Posted on May 12, 2014

Photo by Andrew Rusk (CC BY 2.0)

By Henry A. Giroux, Truthout

(Page 4)

Given the intensive attack that is currently being waged against higher education, Chomsky’s defense of the latter as a democratic public sphere and his insistence on the responsibility of intellectuals - be they academics, students, artists, educators, or cultural workers, to name only a few - takes on a new urgency.  Public intellectuals can play a crucial political role in not only translating private issues into public concerns, but also offering up a discourse of interrogation and possibility, one that understands the new historical configuration in which we find ourselves when power is separated from politics, demanding not only a new consideration of the relationship between politics and power but also what it means to think otherwise in order to act otherwise.  Chomsky is an important public intellectual because he has become a model for what it means to put a premium on social and economic justice, display a willingness to raise disquieting questions, make power accountable, defend democratic values, take political risks and exhibit the moral courage necessary to address important social issues as part of an ongoing public conversation.

This is not an easy task at a time when many academics have removed themselves from engaging larger social issues and are all too willing to accommodate those in power, functioning as either entertainers or stenographers.  Too many academics have become either uncritical servants of corporate interests, rendered invisible, if not irrelevant, behind a firewall of professional jargon, or have been reduced to a subaltern class of adjunct and part-time labor, with little time to think critically or address larger social issues.  Consequently, they either no longer feel the need to communicate with a broader public, address important social problems, or they are deprived of the conditions that enable them to write, think and function as public and engaged intellectuals. This is particularly troubling in an aspiring democracy where intellectuals above all should take seriously the notion that if democracy is to mean anything, it “requires its citizens to risk something, to test the limits of the acceptable.” This is particularly egregious when, for many academics, their working conditions no longer support their role as scholars and public intellectuals.

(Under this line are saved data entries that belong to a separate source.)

-- ==== Sys2Proof/Machine/HostPort.lean ====
section
/-! DEFINITION. The host port: checks of a frame, its reply, and its commit; the windows (R298 to R302, R319 to R344, R346 to
R348, R353, R355 to R357, R446). A frame is presented when the device has received its host CRC; the rising edge of HP_SEL_N
commits or aborts it. -/

namespace Sys2Proof.Machine

/-! ### Lanes and clocks (R320, R321, R327) -/

/-- Lanes of a WIDTH code (R322). -/
def lanesOf (flags : Byte) : Nat :=
  match flags.toNat % 4 with
  | 0 => 2
  | 1 => 4
  | _ => 8

/-- A byte on `w` lanes, most significant bits first: the lanes' levels at each of its 8 / w clocks, bit i on HP_Di (R320). -/
def laneClocks (w : Nat) (b : Byte) : List Nat :=
  ((List.range (8 / w)).map fun i => b.toNat / 2 ^ (8 - w * (i + 1)) % 2 ^ w)

/-- Bytes in ascending order on `w` lanes (R320). -/
def lanesFor (w : Nat) (bs : List Byte) : List Nat := bs.flatMap (laneClocks w)

/-- A byte received from the levels of its 8 / w clocks: lanes outside the width are ignored (R320). -/
def byteFrom (w : Nat) (clocks : List Nat) : Byte := BitVec.ofNat 8 (clocks.foldl (fun a x => a * 2 ^ w + x % 2 ^ w) 0)

/-- `n` bytes received on `w` lanes. -/
def bytesFrom (w : Nat) : Nat → List Nat → List Byte
  | 0, _ => []
  | n + 1, cs => byteFrom w (cs.take (8 / w)) :: bytesFrom w n (cs.drop (8 / w))

/-- The status byte is sent one bit per clock, bit 7 first, the same bit on every lane of the width (R327). -/
def statusLanes (w : Nat) (b : Byte) : List Nat := (List.range 8).map fun i => if b.getLsbD (7 - i) then 2 ^ w - 1 else 0

/-! ### The checks of a frame (R329, R332, R333) -/

def opRead : Byte := 0xA5
def opWrite : Byte := 0x5A

/-- The header (R322). -/
def headerBytes (f : HpFrame) : List Byte :=
  [f.op, f.alive, f.flags, f.window] ++ leBytes 2 f.offset.toNat ++ leBytes 2 f.length.toNat

/-- Header and host data as sent (R322). -/
def frameBytes (f : HpFrame) : List Byte := headerBytes f ++ f.data

/-- The host phases of a frame on the lanes: header on 2, host data and host CRC on the width (R321). -/
def hostLanes (f : HpFrame) : List Nat :=
  lanesFor 2 (headerBytes f) ++ lanesFor (lanesOf f.flags) (f.data ++ leBytes 4 f.crc.toNat)

/-- A READ of window 4 takes no part in the sequence. -/
def frameExempt (f : HpFrame) : Bool := f.op == opRead && f.window == 4

/-- The frame carries the ALIVE of the last new frame. -/
def HostPort.repeats (h : HostPort) (f : HpFrame) : Bool := h.valid && f.alive == h.lastAlive && !frameExempt f

/-- The recorded frame has the same OP, WINDOW, OFFSET and LENGTH. -/
def HostPort.sameFrame (h : HostPort) (f : HpFrame) : Bool :=
  h.replay.any fun r => r.op == f.op && r.window == f.window && r.offset == f.offset && r.length == f.length

/-- Largest LENGTH of an OP (R322). -/
def lengthLimit (op : Byte) : Nat := if op == opWrite then 32768 else 4096

/-- The first failing check, in the order of R329. -/
def HostPort.reject (h : HostPort) (f : HpFrame) : Option Nat :=
  if f.flags.toNat % 4 = 3 then some 0x04
  else if crc32c (frameBytes f) != f.crc then some 0x01
  else if !(f.op == opRead || f.op == opWrite) then some 0x03
  else if 8 ≤ f.flags.toNat || f.flags.getLsbD 2 != h.replyClock then some 0x04
  else if 5 < f.window.toNat then some 0x05
  else if lengthLimit f.op < f.length.toNat then some 0x06
  else if frameExempt f || !h.valid || f.alive == h.lastAlive + 1 then none
  else if f.alive != h.lastAlive then some 0x07
  else if h.sameFrame f then none
  else some 0x08

/-! ### What the windows answer (R334, R335) -/

/-- RESULT of a frame, its data, and how many entries a fetch returned, with the losses shown by a last marker. -/
structure Answer where
  result : Result
  data : List Byte
  consume : Nat
  markerSeen : Nat
  deriving DecidableEq, Repr

def Answer.code (r : Result) : Answer := ⟨r, [], 0, 0⟩
def Answer.ok (data : List Byte) : Answer := ⟨.ok, data, 0, 0⟩

/-- Host data as one word. -/
def frameWord (f : HpFrame) : Nat := field f.data 0 4
def frameEnd (f : HpFrame) : Nat := f.offset.toNat + f.length.toNat
def frameAt (f : HpFrame) (offset len : Nat) : Bool := f.offset.toNat == offset && f.length.toNat == len

/-- Window 0, READ (R298). -/
def State.read0 (s : State) (f : HpFrame) : Answer :=
  let bs := (List.range f.length.toNat).map fun i => s.window0Byte (f.offset.toNat + i)
  if bs.all Option.isSome then .ok (bs.map fun b => b.getD 0) else .code .outOfRange

/-- STATE is ready or failed (R302). -/
def Boot.idle (b : Boot) : Bool := b.st == .ready || b.st == .failed

/-- A value that LOAD_BASE takes (R301). -/
def loadBaseOk (w : Nat) : Bool := w % 32768 == 0 && w / 32768 ≤ 39

/-- Window 0, WRITE before runtime start (R298, R301, R302). -/
def State.write0 (s : State) (f : HpFrame) : Answer :=
  let inRange :=
    if 0x8000 ≤ f.offset.toNat then frameEnd f ≤ 0x10000 && f.offset.toNat % 4 == 0 && f.length.toNat % 4 == 0
    else if frameAt f 0x40 4 then frameWord f == 1 || frameWord f == 2
    else frameAt f 0x48 4 && loadBaseOk (frameWord f)
  if !inRange then .code .outOfRange else if s.boot.idle then .ok [] else .code .wrongState

/-- Window 1 (R346). -/
def State.post1 (s : State) (f : HpFrame) : Answer :=
  let n := f.length.toNat
  if f.op != opWrite || f.offset != 0 || n < 8 || 256 < n || n % 4 != 0 || field f.data 2 2 != n then .code .outOfRange
  else if s.freeEntries == 0 then .code .noCredit
  else .ok []

/-- Whole records that fit in a length (R353). -/
def fitRecords : Nat → List (List Byte) → List (List Byte)
  | _, [] => []
  | n, r :: rs => if r.length ≤ n then r :: fitRecords (n - r.length) rs else []

/-- Window 2 (R353). -/
def State.fetch2 (s : State) (f : HpFrame) : Answer :=
  let n := f.length.toNat
  if f.op != opRead || f.offset != 0 || n < 16 then .code .outOfRange
  else
    let rs := fitRecords n s.mbx.responses
    ⟨.ok, padTo n rs.flatten, rs.length, 0⟩

/-- An entry of the event ring as 32 bytes (R356, R357, R371). -/
def Slot.bytes : Slot → List Byte
  | .event e =>
    leBytes 2 e.code ++ [BitVec.ofNat 8 e.inst, BitVec.ofNat 8 (2 * b2n e.deferred + b2n e.suspect)] ++ leBytes 4 e.evtSeq ++
      leBytes 8 e.time ++ padTo 16 e.payload
  | .marker q ts =>
    leBytes 2 1 ++ [0, 0] ++ leBytes 4 q ++ leBytes 8 (ts.headD 0) ++ padTo 16 (leBytes 4 ts.length ++ leBytes 8 (ts.getLastD 0))

/-- Losses that a marker shows. -/
def Slot.losses : Slot → Nat
  | .event _ => 0
  | .marker _ ts => ts.length

/-- Window 3 (R355). -/
def State.fetch3 (s : State) (f : HpFrame) : Answer :=
  let n := f.length.toNat
  if f.op != opRead || f.offset != 0 || n < 32 || n % 32 != 0 then .code .outOfRange
  else
    let es := s.mbx.ring.take (n / 32)
    ⟨.ok, padTo n (es.flatMap Slot.bytes), es.length, (es.getLast?.map Slot.losses).getD 0⟩

/-- A value that HP.CTRL takes (R336). -/
def ctrlOk (w : Nat) : Bool := w < 256 && !w.testBit 3 && w / 2 % 4 != 3

/-- Window 4 (R336). -/
def State.access4 (s : State) (f : HpFrame) : Answer :=
  if f.op == opRead then
    (if frameEnd f ≤ 0x40 then .ok (slice s.window4 f.offset.toNat f.length.toNat) else .code .outOfRange)
  else if frameAt f 0x0C 4 && ctrlOk (frameWord f) then .ok []
  else .code .outOfRange

/-- Window 5 (R446). -/
def State.access5 (s : State) (f : HpFrame) : Answer :=
  if f.op == opRead then
    (if frameEnd f ≤ 0x24 then .ok (slice s.window5 f.offset.toNat f.length.toNat) else .code .outOfRange)
  else if frameAt f 0x40 132 then .ok []
  else .code .outOfRange

/-- The window is not available for the frame in the present state (R298, R335, R428, R446). -/
def State.unavailable (s : State) (f : HpFrame) : Bool :=
  match f.window.toNat with
  | 0 => f.op == opWrite && s.started
  | 1 => !s.inRuntime || s.power.entering == .armed || s.power.entering == .unitsStopped
  | 2 => !s.inRuntime
  | 3 => !s.inRuntime
  | 5 => f.op == opWrite &&
      (s.eclipsed || s.sec.attempts == 8 || (s.inRuntime && !s.allDisabled) || s.phase == .opened)
  | _ => false

/-- A duplicate's answer (R326, R333). -/
def HostPort.replayed (h : HostPort) (f : HpFrame) : Answer :=
  match h.replay with
  | none => .code .duplicate
  | some r =>
    let data := if r.result = .ok then r.reply else List.replicate f.length.toNat 0
    ⟨.duplicate, r.result.code :: (if f.op == opRead then data else []), 0, 0⟩

/-- RESULT and reply of a good frame (R326, R334). -/
def State.answerFrame (s : State) (f : HpFrame) : Answer :=
  if s.hp.repeats f then s.hp.replayed f
  else if 1 ≤ f.window.toNat && f.window.toNat ≤ 3 && s.eclipsed then .code .eclipseRetry
  else if s.unavailable f then .code .wrongState
  else match f.window.toNat with
  | 0 => if f.op == opRead then s.read0 f else s.write0 f
  | 1 => s.post1 f
  | 2 => s.fetch2 f
  | 3 => s.fetch3 f
  | 4 => s.access4 f
  | _ => s.access5 f

/-- The host port answers (R296, R429, R449). -/
def State.hpOn (s : State) : Bool :=
  (s.phase == .boot || s.phase == .runtime || s.phase == .opened) && !s.sec.debugHalt

/-! ### The reply (R321, R325, R327, R329) -/

/-- What the reply CRC covers: status byte, ALIVE echo, RESULT and reply data (R325, R329). -/
def CurFrame.covered (k : CurFrame) : List Byte := [k.status, k.frame.alive, k.result.code] ++ k.reply

/-- The reply after the status byte: ALIVE echo, RESULT, reply data, reply CRC (R325). -/
def CurFrame.rest (k : CurFrame) : List Byte :=
  [k.frame.alive, k.result.code] ++ k.reply ++ leBytes 4 (crc32c k.covered).toNat

/-- Levels that the device drives, clock by clock; nothing where the frame is rejected (R324, R329). -/
def CurFrame.drive (k : CurFrame) : List Nat :=
  if k.reject.isSome then []
  else statusLanes (lanesOf k.frame.flags) k.status ++ lanesFor (lanesOf k.frame.flags) k.rest

/-- Clocks of a complete frame: host phases, turnaround, reply (R321). -/
def CurFrame.clocks (k : CurFrame) : Nat := (hostLanes k.frame).length + 2 + k.drive.length

/-! ### Commit (R330 to R333) -/

/-- A frame rejected or aborted: counted, with its ALIVE and reason (R330, R336). -/
def State.badFrameEnd (s : State) (alive : Byte) (reason : Nat) : State :=
  { s with hp := { s.hp with cur := none, prevBad := true, rejectCount := satAdd 65535 s.hp.rejectCount 1,
                             rejectAlive := alive, rejectReason := reason } }

/-- A command record is accepted (R347, R348). -/
def State.acceptPost (s : State) (r : List Byte) : State :=
  let seq := (s.mbx.acceptSeq + 1) % 2 ^ 32
  { s with mbx := { s.mbx with acceptSeq := seq, queue := s.mbx.queue ++ [⟨seq, none, r, true⟩] },
           hp := { s.hp with creditWanted := false } }

/-- Entries that a fetch of events returned are consumed; a marker keeps the losses after the latch (R357). -/
def Mailbox.consumeEvents (m : Mailbox) (n seen : Nat) : Mailbox :=
  let kept := match (m.ring.take n).getLast? with
    | some (.marker q ts) => if seen < ts.length then [Slot.marker (q + seen) (ts.drop seen)] else []
    | _ => []
  { m with ring := kept ++ m.ring.drop n, markerOpen := m.markerOpen && n == 0 }

/-- A write to window 0 (R301, R302). -/
def State.commit0 (s : State) (f : HpFrame) : State :=
  let b := s.boot
  let b := if 0x8000 ≤ f.offset.toNat then
      { b with staging := stagingWrite b.staging (b.page * 32768 + (f.offset.toNat - 0x8000)) f.data }
    else if f.offset.toNat == 0x48 then { b with page := frameWord f / 32768 }
    else if frameWord f == 1 then { b with st := .verifying }
    else { b with st := .clearing }
  { s with boot := b }

/-- What a frame answered OK does at its commit (R330). -/
def State.commitOk (s : State) (k : CurFrame) : State :=
  let f := k.frame
  match f.window.toNat with
  | 0 => if f.op == opWrite then s.commit0 f else s
  | 1 => s.acceptPost f.data
  | 2 => { s with mbx := { s.mbx with responses := s.mbx.responses.drop k.consume } }
  | 3 => { s with mbx := s.mbx.consumeEvents k.consume k.markerSeen }
  | 4 => if f.op == opWrite then { s with hp := { s.hp with ctrl := BitVec.ofNat 32 (frameWord f) } } else s
  | 5 => if f.op == opWrite then { s with sec := { s.sec with request := some f.data, dbgResult := 1 } } else s
  | _ => s

/-- The effect of RESULT: only OK acts; a refused post waits for credit (R337). -/
def State.commitResult (s : State) (k : CurFrame) : State :=
  if k.duplicate then s
  else if k.result = .ok then s.commitOk k
  else if k.result = .noCredit then { s with hp := { s.hp with creditWanted := true } }
  else s

/-- LAST_ALIVE and the replay record after a good frame (R332, R333). -/
def HostPort.sequence (h : HostPort) (k : CurFrame) : HostPort :=
  let f := k.frame
  if k.duplicate || frameExempt f then h
  else { h with lastAlive := f.alive, valid := true,
                replay := some ⟨f.op, f.window, f.offset, f.length, k.result,
                                if f.op == opRead && k.result = .ok then k.reply else []⟩ }

/-- A good, complete frame commits; the host-silence timer restarts (R330, R332, R341). -/
def State.commitGood (s : State) (k : CurFrame) : State :=
  let h := { s.hp.sequence k with cur := none, prevBad := false, timer := 0, timerOn := s.inRuntime }
  ({ s with hp := h } : State).commitResult k

/-- HP_SEL_N rises after `clocks` clocks: the frame is complete with the last bit of its reply CRC (R321, R329, R330). -/
def State.endFrame (s : State) (clocks : Nat) (alive : Byte) : State :=
  match s.hp.cur with
  | none => if clocks < 8 then s else s.badFrameEnd alive 0x02
  | some k =>
    match k.reject with
    | some reason => s.badFrameEnd k.frame.alive reason
    | none => if k.clocks ≤ clocks then s.commitGood k else s.badFrameEnd k.frame.alive 0x02

/-! ### A frame is received -/

/-- The frame after its host CRC: rejected, or its answer with the status byte latched (R327 to R329). -/
def State.curFrame (s : State) (f : HpFrame) : CurFrame :=
  let a := s.answerFrame f
  match s.hp.reject f with
  | some r => { frame := f, reject := some r, duplicate := false, result := .ok, reply := [], status := 0xFF, consume := 0,
                markerSeen := 0 }
  | none => { frame := f, reject := none, duplicate := s.hp.repeats f, result := a.result, reply := a.data,
              status := s.statusByte, consume := a.consume, markerSeen := a.markerSeen }

/-- A frame is presented. One still in progress has ended without completing (R331). -/
def State.present (s : State) (f : HpFrame) : State :=
  if !s.hpOn then s
  else
    let t := if s.hp.cur.isSome then s.endFrame 8 f.alive else s
    { t with hp := { t.hp with cur := some (t.curFrame f) } }

/-- A frame received whole and committed. -/
def State.wholeFrame (s : State) (f : HpFrame) : State :=
  if s.hpOn then
    let t := s.present f
    t.endFrame ((t.hp.cur.map CurFrame.clocks).getD 8) f.alive
  else s

def execCommandPost (f : HpFrame) (s : State) : Host.Outcome State Fault Refusal := .next (s.present f)
def execResponseFetch (f : HpFrame) (s : State) : Host.Outcome State Fault Refusal := .next (s.present f)
def execEventFetch (f : HpFrame) (s : State) : Host.Outcome State Fault Refusal := .next (s.present f)
def execHpCtrl (f : HpFrame) (s : State) : Host.Outcome State Fault Refusal := .next (s.wholeFrame f)
def execLoadApertureWrite (f : HpFrame) (s : State) : Host.Outcome State Fault Refusal := .next (s.wholeFrame f)
def execVerify (f : HpFrame) (s : State) : Host.Outcome State Fault Refusal := .next (s.wholeFrame f)
def execClear (f : HpFrame) (s : State) : Host.Outcome State Fault Refusal := .next (s.wholeFrame f)

/-- The glitch filter of HP_SEL_N: whether a high level of this many ns ends the selection (R331). -/
def deselects (high : Nat) : Bool := 20 ≤ high || (10 ≤ high && Config.shortDeselect high)

def execCommit (clocks high : Nat) (alive : Byte) (s : State) : Host.Outcome State Fault Refusal :=
  .next (if s.hpOn && deselects high then s.endFrame clocks alive else s)

end Sys2Proof.Machine
end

Noam Chomsky not only represents the antithesis of intellectual accommodation, he actually exemplifies a new kind of intellectual, one reminiscent of rigorous theorists such as Antonio Gramsci and Michele Foucault, on the one hand, and C. Wright Mills, on the other, all of whom refused, as Mills put it, the role of “a sociological book-keeper, ” preferring instead to be “mutinous and utopian” rather than “go the way of the literary faddist and the technician of cultural chic.” Like C. Wright Mills, Chomsky addresses pressing social issues and painstakingly looks at how they are lived through the experiences of people who are often deeply affected, yet disappeared from such narratives.  His work on political economy, regimes of authoritarianism, cultural domination, and global youth resistance is in my mind a pioneering work that examines the mechanisms of politics, and collective struggles globally, within a larger matrix of economics, power, history and culture.

Chomsky is not content to focus on the perpetrators of global crime and the new forms of authoritarianism they are spreading in different ways across the globe, he also focuses on those who are now considered disposable, those who have been written out of the discourse of what he considers a tortured democracy, as a force for collective resistance capable of employing new modes of agency and struggle.  Whether he is talking about war, education, militarization or the media, there is always a sense of commitment, civic courage and a call for resistance in his work that is breathtaking and always moving. His interventions are always political, and yet he manages to avoid the easy mantle of dogmatism or a kind of humiliating clownish performance we see among some alleged leftist intellectuals. Like C. Wright Mills, he has revived the sociological imagination, connecting the totality and the historically specific, a broader passion for the promise of democracy, and a complex rendering of the historical narratives of those who are often marginalized and excluded. There is also a refusal to shield the powerful from moral and political critique.  Chomsky has become a signpost for an emerging generation of intellectuals who are not only willing to defend the institutions, public spheres and formative cultures that make democracy possible, but also address those anti-democratic forces working diligently to dismantle the conditions that make an aspiring democracy meaningful.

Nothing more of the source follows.